Counterweight 58% CatalystOfficial resignation RiskOffice-holding lag

AI-generated market summary, reviewed for clarity. This summary is informational only, may contain errors, and is not financial, investment, betting, or trading advice.

Next leader out of power before 2027? (No Orban) prediction market details

Resolution criteria
This market will resolve according to the first listed individual who ceases to occupy their listed office.
Platform
Category
Politics
Close date
December 31, 2026, 12:00 AM UTC
Market rules summary
Multi-outcome Polymarket event. Each listed option is represented by its Yes price on the underlying market. View full rules

Next leader out of power before 2027? (No Orban) prediction market FAQ

What are the current Next leader out of power before 2027? (No Orban) odds?

Polymarket reports Next leader out of power before 2027? (No Orban) odds with Starmer - UK PM at 97.8%, Abbas - President of Palestine at 0.5%, Díaz-Canel - Cuba President at 0.4%, and Petro - Colombia President at 0.4%. These probabilities are market-implied and can change as liquidity and trading activity update.
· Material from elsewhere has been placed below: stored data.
/-- The set of lanes a port trains on from DOWN (R231): the widest legal set of its usable lanes, within the peer's
usable lanes where the last INIT named them. -/
def State.trainSet (s : State) (p : Nat) : Option (BitVec 4) :=
  match widest (s.usable p &&& (s.px p).peerUsable) with
  | some l => some l
  | none => widest (s.usable p)

/-- A port's lanes may try to train (R208, R230, R249; 14_start R320): released by the boot, DOWN, enabled, not held, in a domain
that is on, its reference not lost, its reservations in force as R206 asks. -/
def State.mayTrain (s : State) (p : Nat) : Bool :=
  decide (p < 67) && !s.fatal && decide (5 ≤ s.stage) && decide (s.stage ≤ 6) && s.domOn (portDom p) && s.portState p == 1
    && s.rdF (R.LNK_CTL p) F.LNK_CTL_ENABLE == 1 && s.rdF (R.LNK_STATE p) F.LNK_STATE_HELD == 0
    && (s.pwr.clkLost.get? (quadrant p)).isNone && s.resOk p

/-! ### Training (11_lanes R244, R250, R261) -/

/-- The four lanes of a fabric port have one MEDIUM that trains (R244, LAN_CTL). -/
def State.mediumOk (s : State) (p : Nat) : Bool :=
  64 ≤ p || (let m := s.rdF (R.LAN_CTL (4 * p)) F.LAN_CTL_MEDIUM
    m != 3 && (List.range 4).all fun i => s.rdF (R.LAN_CTL (4 * p + i)) F.LAN_CTL_MEDIUM == m)

/-- How a lane of a fabric port trains (Table 11.3): from DOWN warm where it holds coefficients, cold where it does not; in a change
warm; recalibrating where RECAL is 1 in a change or a warm training. -/
def State.laneTrain (s : State) (p : Nat) (change : Bool) (i : Nat) : LaneTrain :=
  let l := 4 * p + i
  let warm := change || s.rdF (R.LAN_STAT l) F.LAN_STAT_WARM == 1
  let ctl := fun f => s.rdF (R.LAN_CTL l) f
  { lane := i,
    kind := if !warm then .cold else if ctl F.LAN_CTL_RECAL = 1 then .recal else .warm,
    medium := ctl F.LAN_CTL_MEDIUM, precode := ctl F.LAN_CTL_PRECODE == 1,
    txInvert := ctl F.LAN_CTL_TX_INVERT == 1, rxInvert := ctl F.LAN_CTL_RX_INVERT == 1 }

/-- The time a way of training takes at most, in µs (Table 11.3). -/
def TrainKind.bound : TrainKind → Nat
  | .cold => 250000
  | .warm => 45
  | .recal => 1500

/-- A training starts on a set of lanes (R250, R261): fabric lanes each in their way; a span port sends COM and fifteen IDL for
10 µs, then four EIE, at the speed to which it trains. It ends within its bound. -/
def State.trainStart (s : State) (p : Nat) (set : BitVec 4) (change : Bool) (speed : Nat) : State :=
  if p < 64 then
    let how := (lanesOf set).map (s.laneTrain p change)
    let bound := how.foldl (fun a h => Nat.max a h.kind.bound) 0
    (s.updX p fun x => { x with training := some (set, bound) }).emit (.train p set how)
  else
    (s.updX p fun x => { x with training := some (set, 11) }).emit
      (.spanTrain p set speed (.com :: List.replicate 15 .idl) (List.replicate 4 .eie))

/-- The lanes of a change are handed to the retrain (R232 step 4), at the speed that the change asks for. -/
def State.laneHand (s : State) (p : Nat) (c : Change) : State :=
  let speed := if c.req.op = 2 then b2n c.req.speed else if p < 64 then 0 else s.rdF (R.SPN_STAT (p - 64)) F.SPN_STAT_SPEED_NOW
  (s.updX p fun x => { x with change := some { c with handed := true } }).trainStart p c.result true speed

/-- A training attempt (R231, R244, R253 step 3): the exit signal on the lanes of LANES_ALLOWED that are not FAILED of a fabric port,
which are in electrical idle, then the lanes train; the next attempt is due after the retry interval. Lanes of differing MEDIUM do
not train, and CAUSE reads the training limit. A training in progress goes on. -/
def State.tryTrain (s : State) (p : Nat) : State :=
  match s.trainSet p with
  | some l =>
    let s := s.updX p fun x => { x with trainAt := some (s.now + 1000000) }
    if (s.px p).training.isSome then s
    else if !s.mediumOk p then s.wrF (R.LNK_STATE p) F.LNK_STATE_CAUSE 11
    else
      let speed := if p < 64 then 0 else s.rdF (R.SPN_STAT (p - 64)) F.SPN_STAT_SPEED_NOW
      (if p < 64 then s.emit (.exitSignal p (s.allowed p &&& ~~~ s.failed p)) else s).trainStart p l false speed
  | none => s

/-- A fabric lane is active (R254): in the active set of its port. -/
def State.laneActive (s : State) (l : Nat) : Bool := (s.active (l / 4)).getLsbD (l % 4)

/-- MARGIN of an active lane, updated every 10 µs (R254). The manual gives the estimate no value: it is a free value (log 52). -/
def State.margin (s : State) (l : Nat) : Nat := (Config.laneMargin l (s.now / 10000)).toNat

/-! ### The stream of a fabric port and its markers (11_lanes R245 to R247) -/

/-- The bytes of a lane's share of the stream below block `n`, for the lane at position `j` of `w` (R245): stream byte k goes to
position k mod w. -/
def laneBytes (n j w : Nat) : Nat := if 522 * n ≤ j then 0 else ceilDiv (522 * n - j) w

/-- The stream bytes that a lane carries between two markers (R246). -/
def markerGap : Nat := 657905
The latest market snapshot includes $63.94M volume, $972.38K liquidity, and $229.93K open interest. CryptoSlate last synced this market data at Jul 11, 2026, 13:12 UTC.
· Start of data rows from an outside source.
/-- A packet that its unit has taken over waits there: for a domain, for an AtomicOp (R116) or a read (R119), or for the end of a
matching slice's drain (15_power Table 15.2). -/
def State.unitWaits (s : State) (p : Packet) : Bool :=
  (localDoms p).any s.domLater || s.atomWaits p || s.getWaits p || (pkSends p && (recvDoms p).any fun d => decide (73 ≤ d) && s.domState d == 3)

/-- A packet at a local position has not been handed over: one of its ingress and position that is ahead of it must go first
(R10), unless that one waits at its unit for another object. `seen` holds the entries ahead. -/
def State.overtakesIn (s : State) (p : Packet) : List BPkt → List BPkt → Bool
  | _, [] => false
  | seen, b :: bs =>
    if b.pkt = p then
      seen.any fun a => a.ingress == b.ingress && a.egress == b.egress && (!s.unitWaits a.pkt || a.pkt.dstQp == p.dstQp)
    else s.overtakesIn p (b :: seen) bs

/-- A packet would overtake another of its ingress on the way to its unit. -/
def State.overtakes (s : State) (p : Packet) : Bool := s.overtakesIn p [] s.rte.localQ

/-- A packet is handed over to its unit, in its order (R10). -/
def State.handTo (s : State) (p : Packet) (doms : List Nat) (act : State → State) : State :=
  if s.overtakes p then s else s.atDoms p doms act

/-- A packet waits behind an earlier atomic of its queue pair that waits (R116). -/
def State.behindAtomic (s : State) (p : Packet) : Bool :=
  (s.rte.localQ.takeWhile fun b => b.pkt != p).any fun b => b.pkt.type == 6 && b.pkt.dstQp == p.dstQp && s.atomWaits b.pkt

end Sys2Proof.Machine
end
What could move the Next leader out of power before 2027? (No Orban) prediction market odds?

Pricing implies the world’s main near-term leadership break is in the UK: Starmer is expected to leave No. 10 before any other listed leader exits. The claim is not about the next UK election cycle; it is about an early loss of office before 2027, ahead of the normal 2029 deadline. Catalysts to watch include Labour leadership result, Late-August Labour result, and Official resignation.

How does the Next leader out of power before 2027? (No Orban) prediction market resolve?

This market will resolve according to the first listed individual who ceases to occupy their listed office. Multi-outcome Polymarket event. Each listed option is represented by its Yes price on the underlying market.